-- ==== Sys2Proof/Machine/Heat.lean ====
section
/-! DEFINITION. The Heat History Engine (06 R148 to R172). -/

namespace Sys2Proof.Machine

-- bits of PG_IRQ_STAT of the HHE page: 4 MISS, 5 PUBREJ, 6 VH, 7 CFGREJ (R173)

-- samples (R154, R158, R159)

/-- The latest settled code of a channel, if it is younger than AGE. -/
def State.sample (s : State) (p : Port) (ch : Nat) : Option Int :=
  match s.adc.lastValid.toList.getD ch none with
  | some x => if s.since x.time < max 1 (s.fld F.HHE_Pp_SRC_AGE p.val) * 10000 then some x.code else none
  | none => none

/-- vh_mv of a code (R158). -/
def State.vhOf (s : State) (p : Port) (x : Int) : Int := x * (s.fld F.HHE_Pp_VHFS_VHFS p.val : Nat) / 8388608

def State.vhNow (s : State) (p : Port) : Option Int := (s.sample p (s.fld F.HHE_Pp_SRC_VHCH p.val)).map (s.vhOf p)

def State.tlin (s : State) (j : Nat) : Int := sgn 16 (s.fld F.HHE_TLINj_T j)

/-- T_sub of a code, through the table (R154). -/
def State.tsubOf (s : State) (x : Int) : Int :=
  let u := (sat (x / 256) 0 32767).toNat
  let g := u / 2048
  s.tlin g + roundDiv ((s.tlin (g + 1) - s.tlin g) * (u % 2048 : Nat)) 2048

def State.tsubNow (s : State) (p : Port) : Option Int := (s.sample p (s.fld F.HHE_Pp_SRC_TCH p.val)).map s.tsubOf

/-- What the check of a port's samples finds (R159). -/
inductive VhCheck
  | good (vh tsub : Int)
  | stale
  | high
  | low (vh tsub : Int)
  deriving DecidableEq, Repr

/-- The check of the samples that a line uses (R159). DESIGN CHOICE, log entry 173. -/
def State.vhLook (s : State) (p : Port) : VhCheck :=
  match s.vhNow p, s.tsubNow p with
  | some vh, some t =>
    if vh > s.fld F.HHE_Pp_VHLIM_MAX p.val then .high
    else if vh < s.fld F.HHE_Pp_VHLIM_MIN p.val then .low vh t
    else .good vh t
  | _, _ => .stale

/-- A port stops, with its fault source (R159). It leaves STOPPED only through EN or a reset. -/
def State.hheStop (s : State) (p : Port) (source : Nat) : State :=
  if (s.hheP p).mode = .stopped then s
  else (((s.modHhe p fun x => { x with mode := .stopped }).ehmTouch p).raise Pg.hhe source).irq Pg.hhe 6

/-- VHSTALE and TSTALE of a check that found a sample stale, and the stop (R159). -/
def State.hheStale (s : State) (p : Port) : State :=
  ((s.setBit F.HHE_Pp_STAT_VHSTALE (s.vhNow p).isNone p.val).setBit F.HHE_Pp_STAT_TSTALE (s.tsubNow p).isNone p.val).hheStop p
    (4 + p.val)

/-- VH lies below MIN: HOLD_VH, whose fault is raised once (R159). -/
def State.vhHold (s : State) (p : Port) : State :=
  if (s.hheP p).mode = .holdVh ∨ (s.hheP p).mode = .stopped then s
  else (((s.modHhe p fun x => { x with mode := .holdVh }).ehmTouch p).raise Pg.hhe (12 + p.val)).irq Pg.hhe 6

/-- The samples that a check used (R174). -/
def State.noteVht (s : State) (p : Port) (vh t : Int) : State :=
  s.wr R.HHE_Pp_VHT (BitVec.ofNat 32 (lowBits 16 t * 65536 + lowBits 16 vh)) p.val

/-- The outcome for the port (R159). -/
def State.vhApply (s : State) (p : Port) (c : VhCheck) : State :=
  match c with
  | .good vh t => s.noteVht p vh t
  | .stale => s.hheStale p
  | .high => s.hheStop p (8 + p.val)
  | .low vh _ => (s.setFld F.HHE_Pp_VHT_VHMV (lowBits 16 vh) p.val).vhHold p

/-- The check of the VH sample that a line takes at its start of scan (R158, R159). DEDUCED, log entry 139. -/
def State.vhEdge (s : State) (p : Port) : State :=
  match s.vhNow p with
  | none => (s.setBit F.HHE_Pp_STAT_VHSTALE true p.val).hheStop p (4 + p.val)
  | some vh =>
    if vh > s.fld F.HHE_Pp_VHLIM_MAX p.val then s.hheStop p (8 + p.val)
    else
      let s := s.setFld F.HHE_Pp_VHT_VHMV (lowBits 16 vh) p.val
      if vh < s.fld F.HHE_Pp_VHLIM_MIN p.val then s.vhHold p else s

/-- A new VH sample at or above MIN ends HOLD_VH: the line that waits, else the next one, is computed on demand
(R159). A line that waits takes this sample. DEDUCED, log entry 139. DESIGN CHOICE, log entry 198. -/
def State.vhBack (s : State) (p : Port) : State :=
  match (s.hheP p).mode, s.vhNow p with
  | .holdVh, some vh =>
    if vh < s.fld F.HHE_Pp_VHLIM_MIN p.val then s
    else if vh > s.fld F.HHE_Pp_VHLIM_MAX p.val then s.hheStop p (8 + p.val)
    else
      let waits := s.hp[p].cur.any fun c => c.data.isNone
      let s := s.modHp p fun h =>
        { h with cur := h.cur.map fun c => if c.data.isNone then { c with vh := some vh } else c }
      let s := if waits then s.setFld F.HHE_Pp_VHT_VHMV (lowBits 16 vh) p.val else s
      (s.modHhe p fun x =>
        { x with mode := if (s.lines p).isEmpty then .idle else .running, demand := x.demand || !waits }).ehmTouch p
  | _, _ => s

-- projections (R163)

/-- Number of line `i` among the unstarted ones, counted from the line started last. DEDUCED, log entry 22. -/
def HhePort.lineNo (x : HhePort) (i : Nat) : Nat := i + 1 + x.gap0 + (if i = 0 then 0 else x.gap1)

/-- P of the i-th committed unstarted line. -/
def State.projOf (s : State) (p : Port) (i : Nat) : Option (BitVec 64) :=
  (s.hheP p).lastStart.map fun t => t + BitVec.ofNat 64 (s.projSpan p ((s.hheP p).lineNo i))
┄┄┄┄┄┄
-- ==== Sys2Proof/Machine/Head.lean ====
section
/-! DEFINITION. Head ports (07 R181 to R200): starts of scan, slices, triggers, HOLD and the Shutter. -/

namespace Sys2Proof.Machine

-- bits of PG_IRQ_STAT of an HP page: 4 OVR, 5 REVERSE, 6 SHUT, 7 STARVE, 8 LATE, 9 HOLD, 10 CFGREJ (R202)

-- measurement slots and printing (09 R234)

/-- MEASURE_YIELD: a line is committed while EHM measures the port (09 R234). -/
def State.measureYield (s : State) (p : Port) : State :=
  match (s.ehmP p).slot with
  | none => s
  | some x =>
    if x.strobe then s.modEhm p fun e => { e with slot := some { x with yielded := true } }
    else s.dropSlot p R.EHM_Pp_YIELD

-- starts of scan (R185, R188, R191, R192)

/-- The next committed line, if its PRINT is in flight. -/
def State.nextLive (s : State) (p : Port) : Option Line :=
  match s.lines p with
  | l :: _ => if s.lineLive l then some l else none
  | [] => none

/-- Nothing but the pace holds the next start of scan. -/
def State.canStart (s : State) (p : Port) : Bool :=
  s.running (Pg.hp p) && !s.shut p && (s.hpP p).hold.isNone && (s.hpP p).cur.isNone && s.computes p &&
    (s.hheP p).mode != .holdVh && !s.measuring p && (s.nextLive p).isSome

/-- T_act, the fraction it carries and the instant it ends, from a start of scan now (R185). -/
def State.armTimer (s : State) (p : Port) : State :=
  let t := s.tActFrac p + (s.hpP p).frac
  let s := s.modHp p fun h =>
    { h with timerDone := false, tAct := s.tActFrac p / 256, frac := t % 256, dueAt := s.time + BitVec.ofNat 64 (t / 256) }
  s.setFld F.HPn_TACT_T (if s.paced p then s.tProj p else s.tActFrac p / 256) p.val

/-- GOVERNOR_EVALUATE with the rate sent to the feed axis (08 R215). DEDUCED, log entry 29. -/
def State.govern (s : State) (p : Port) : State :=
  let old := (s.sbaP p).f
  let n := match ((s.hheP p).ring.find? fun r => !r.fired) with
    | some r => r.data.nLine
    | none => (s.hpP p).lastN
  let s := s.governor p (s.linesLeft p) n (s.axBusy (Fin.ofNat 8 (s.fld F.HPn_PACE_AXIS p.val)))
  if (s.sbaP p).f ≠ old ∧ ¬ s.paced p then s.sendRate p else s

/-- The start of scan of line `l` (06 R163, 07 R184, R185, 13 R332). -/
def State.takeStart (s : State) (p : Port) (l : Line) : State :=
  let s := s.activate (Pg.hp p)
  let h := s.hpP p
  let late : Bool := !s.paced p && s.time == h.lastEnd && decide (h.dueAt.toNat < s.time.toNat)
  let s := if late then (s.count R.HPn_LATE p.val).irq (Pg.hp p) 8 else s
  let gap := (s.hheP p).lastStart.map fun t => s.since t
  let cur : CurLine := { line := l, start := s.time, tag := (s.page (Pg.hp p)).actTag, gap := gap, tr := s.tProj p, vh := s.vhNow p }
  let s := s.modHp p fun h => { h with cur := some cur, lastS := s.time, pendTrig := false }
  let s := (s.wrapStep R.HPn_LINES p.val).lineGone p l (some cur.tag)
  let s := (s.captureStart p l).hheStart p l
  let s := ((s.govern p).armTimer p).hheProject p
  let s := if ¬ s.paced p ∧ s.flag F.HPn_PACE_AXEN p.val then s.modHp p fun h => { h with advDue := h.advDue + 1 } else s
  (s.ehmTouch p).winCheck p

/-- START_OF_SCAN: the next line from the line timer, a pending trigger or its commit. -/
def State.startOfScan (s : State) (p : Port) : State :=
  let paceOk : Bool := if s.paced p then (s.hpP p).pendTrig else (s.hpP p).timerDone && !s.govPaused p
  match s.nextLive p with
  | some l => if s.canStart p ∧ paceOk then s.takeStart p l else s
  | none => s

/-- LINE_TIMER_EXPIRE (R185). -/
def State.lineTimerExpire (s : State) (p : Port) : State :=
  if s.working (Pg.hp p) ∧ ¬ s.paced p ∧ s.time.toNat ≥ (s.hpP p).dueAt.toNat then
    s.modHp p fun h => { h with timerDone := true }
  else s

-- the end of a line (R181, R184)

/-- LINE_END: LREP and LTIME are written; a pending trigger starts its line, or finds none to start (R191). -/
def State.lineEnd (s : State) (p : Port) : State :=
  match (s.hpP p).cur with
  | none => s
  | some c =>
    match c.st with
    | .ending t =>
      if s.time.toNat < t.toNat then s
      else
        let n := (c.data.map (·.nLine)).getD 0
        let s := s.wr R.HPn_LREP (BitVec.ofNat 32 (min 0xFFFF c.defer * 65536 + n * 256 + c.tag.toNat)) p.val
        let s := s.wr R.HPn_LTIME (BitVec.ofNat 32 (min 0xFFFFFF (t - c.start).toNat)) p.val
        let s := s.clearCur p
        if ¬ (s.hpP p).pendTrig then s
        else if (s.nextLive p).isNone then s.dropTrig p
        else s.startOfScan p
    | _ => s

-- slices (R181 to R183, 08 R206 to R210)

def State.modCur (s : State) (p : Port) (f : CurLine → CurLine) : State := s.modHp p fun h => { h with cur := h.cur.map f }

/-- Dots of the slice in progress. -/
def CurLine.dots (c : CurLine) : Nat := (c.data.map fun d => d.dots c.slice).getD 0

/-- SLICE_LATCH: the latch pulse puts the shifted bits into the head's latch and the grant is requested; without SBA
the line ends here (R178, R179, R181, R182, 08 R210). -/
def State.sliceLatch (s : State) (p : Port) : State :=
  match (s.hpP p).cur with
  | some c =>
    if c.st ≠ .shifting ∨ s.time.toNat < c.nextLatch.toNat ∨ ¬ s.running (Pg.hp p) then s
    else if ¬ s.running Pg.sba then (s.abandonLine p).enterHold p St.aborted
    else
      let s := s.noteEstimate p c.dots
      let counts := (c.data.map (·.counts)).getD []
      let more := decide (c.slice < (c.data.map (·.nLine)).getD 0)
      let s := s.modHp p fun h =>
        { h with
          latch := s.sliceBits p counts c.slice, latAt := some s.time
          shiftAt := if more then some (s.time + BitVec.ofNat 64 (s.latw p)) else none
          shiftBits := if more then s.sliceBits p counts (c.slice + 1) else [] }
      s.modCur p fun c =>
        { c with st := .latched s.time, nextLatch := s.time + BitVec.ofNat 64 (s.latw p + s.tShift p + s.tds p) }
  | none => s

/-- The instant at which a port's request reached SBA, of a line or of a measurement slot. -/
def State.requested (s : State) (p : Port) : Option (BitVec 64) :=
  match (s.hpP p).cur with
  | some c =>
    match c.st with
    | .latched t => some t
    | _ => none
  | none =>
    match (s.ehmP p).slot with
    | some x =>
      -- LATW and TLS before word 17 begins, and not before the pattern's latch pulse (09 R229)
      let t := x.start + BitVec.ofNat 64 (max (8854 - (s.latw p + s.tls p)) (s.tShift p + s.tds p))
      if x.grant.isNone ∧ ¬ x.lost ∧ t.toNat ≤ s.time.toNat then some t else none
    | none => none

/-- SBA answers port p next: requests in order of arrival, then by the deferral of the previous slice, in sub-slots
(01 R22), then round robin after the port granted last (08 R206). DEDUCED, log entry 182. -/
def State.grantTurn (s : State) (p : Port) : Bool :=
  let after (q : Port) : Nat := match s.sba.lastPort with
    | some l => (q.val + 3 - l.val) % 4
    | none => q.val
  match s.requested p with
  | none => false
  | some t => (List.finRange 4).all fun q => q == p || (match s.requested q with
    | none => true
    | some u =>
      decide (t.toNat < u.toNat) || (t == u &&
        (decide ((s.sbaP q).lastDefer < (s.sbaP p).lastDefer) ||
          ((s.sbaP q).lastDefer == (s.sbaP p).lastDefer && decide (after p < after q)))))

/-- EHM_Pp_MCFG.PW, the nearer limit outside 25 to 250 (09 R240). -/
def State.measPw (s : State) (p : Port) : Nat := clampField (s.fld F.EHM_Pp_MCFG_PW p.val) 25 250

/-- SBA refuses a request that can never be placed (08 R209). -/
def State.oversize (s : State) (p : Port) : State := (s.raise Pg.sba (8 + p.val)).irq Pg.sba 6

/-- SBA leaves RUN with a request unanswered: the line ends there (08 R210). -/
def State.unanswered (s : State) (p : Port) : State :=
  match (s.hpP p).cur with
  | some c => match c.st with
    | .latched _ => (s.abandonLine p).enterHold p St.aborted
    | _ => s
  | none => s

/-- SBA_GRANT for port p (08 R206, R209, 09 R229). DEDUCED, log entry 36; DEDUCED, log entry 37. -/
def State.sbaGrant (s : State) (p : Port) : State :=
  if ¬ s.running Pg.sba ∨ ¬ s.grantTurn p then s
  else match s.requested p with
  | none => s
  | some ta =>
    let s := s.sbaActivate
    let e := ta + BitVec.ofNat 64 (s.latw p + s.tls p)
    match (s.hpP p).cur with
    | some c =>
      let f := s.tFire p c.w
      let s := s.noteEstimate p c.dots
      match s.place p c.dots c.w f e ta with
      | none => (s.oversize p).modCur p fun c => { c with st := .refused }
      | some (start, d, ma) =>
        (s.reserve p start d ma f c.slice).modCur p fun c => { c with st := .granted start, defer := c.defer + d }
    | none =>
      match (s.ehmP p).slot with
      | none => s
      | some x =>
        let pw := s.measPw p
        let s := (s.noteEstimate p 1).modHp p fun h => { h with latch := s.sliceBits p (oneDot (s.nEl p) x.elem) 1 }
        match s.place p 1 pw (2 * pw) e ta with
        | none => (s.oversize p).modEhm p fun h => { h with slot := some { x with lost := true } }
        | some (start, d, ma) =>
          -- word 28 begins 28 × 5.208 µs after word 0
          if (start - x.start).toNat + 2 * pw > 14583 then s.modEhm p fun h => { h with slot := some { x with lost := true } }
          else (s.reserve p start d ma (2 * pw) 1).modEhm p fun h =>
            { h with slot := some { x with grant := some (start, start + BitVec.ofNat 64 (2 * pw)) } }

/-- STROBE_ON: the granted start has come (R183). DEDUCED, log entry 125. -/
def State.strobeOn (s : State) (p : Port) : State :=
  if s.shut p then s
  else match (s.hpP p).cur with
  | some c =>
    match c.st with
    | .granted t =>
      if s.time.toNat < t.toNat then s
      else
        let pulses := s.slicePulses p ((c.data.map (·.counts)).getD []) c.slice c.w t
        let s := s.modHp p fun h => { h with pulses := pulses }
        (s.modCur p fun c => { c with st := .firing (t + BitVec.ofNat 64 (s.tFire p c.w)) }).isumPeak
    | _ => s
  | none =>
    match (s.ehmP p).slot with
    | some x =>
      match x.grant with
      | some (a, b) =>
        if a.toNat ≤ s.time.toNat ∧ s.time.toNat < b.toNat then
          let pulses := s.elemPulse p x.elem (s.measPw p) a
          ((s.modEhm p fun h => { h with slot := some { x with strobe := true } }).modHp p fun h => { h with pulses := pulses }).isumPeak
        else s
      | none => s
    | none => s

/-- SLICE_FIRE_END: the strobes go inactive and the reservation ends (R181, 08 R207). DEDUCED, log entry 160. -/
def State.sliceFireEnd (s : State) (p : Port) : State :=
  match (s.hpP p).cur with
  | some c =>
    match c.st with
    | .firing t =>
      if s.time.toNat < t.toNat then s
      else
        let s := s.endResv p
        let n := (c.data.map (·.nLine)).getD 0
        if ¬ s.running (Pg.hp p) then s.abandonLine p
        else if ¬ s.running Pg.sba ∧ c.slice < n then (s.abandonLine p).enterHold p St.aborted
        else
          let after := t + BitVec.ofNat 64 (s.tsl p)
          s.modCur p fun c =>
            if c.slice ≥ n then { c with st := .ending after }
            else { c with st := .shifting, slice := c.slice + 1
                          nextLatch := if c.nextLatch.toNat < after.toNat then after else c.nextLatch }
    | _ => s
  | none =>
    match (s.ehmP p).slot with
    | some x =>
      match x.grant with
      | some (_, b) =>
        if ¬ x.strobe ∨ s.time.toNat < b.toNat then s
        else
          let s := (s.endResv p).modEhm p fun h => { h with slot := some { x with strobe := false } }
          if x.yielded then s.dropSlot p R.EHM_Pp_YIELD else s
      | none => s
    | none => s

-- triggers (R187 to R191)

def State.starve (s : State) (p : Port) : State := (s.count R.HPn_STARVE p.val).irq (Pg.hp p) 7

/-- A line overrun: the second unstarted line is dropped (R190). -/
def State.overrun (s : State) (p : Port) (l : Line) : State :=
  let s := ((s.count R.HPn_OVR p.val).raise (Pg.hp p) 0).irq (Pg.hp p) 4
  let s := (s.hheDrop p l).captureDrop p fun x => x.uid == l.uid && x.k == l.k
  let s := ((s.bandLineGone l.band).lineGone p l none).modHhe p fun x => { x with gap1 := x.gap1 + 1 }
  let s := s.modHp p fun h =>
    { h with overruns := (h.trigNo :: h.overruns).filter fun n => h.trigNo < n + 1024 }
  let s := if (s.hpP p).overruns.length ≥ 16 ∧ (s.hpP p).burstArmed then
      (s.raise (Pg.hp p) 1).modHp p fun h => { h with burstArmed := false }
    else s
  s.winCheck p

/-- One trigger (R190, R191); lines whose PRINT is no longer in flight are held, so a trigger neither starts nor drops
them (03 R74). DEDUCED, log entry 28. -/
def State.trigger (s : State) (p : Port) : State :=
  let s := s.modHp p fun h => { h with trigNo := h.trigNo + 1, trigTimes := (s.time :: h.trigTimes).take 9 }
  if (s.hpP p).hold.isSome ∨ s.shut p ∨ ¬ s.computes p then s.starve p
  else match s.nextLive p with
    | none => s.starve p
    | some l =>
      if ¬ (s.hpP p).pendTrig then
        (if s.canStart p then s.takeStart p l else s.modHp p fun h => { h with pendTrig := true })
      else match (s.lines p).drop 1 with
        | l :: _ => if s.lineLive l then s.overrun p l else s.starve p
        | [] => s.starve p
┄┄┄┄┄┄
» **Directions for this task**
Using the entries above, give again exactly the lines from the line holding "if (s.lines p).isEmpty" through the line holding "def State.projOf (s". Include both end lines and nothing else.

» **Expected output**
        { x with mode := if (s.lines p).isEmpty then .idle else .running, demand := x.demand || !waits }).ehmTouch p
  | _, _ => s

-- projections (R163)

/-- Number of line `i` among the unstarted ones, counted from the line started last. DEDUCED, log entry 22. -/
def HhePort.lineNo (x : HhePort) (i : Nat) : Nat := i + 1 + x.gap0 + (if i = 0 then 0 else x.gap1)

/-- P of the i-th committed unstarted line. -/
def State.projOf (s : State) (p : Port) (i : Nat) : Option (BitVec 64) :=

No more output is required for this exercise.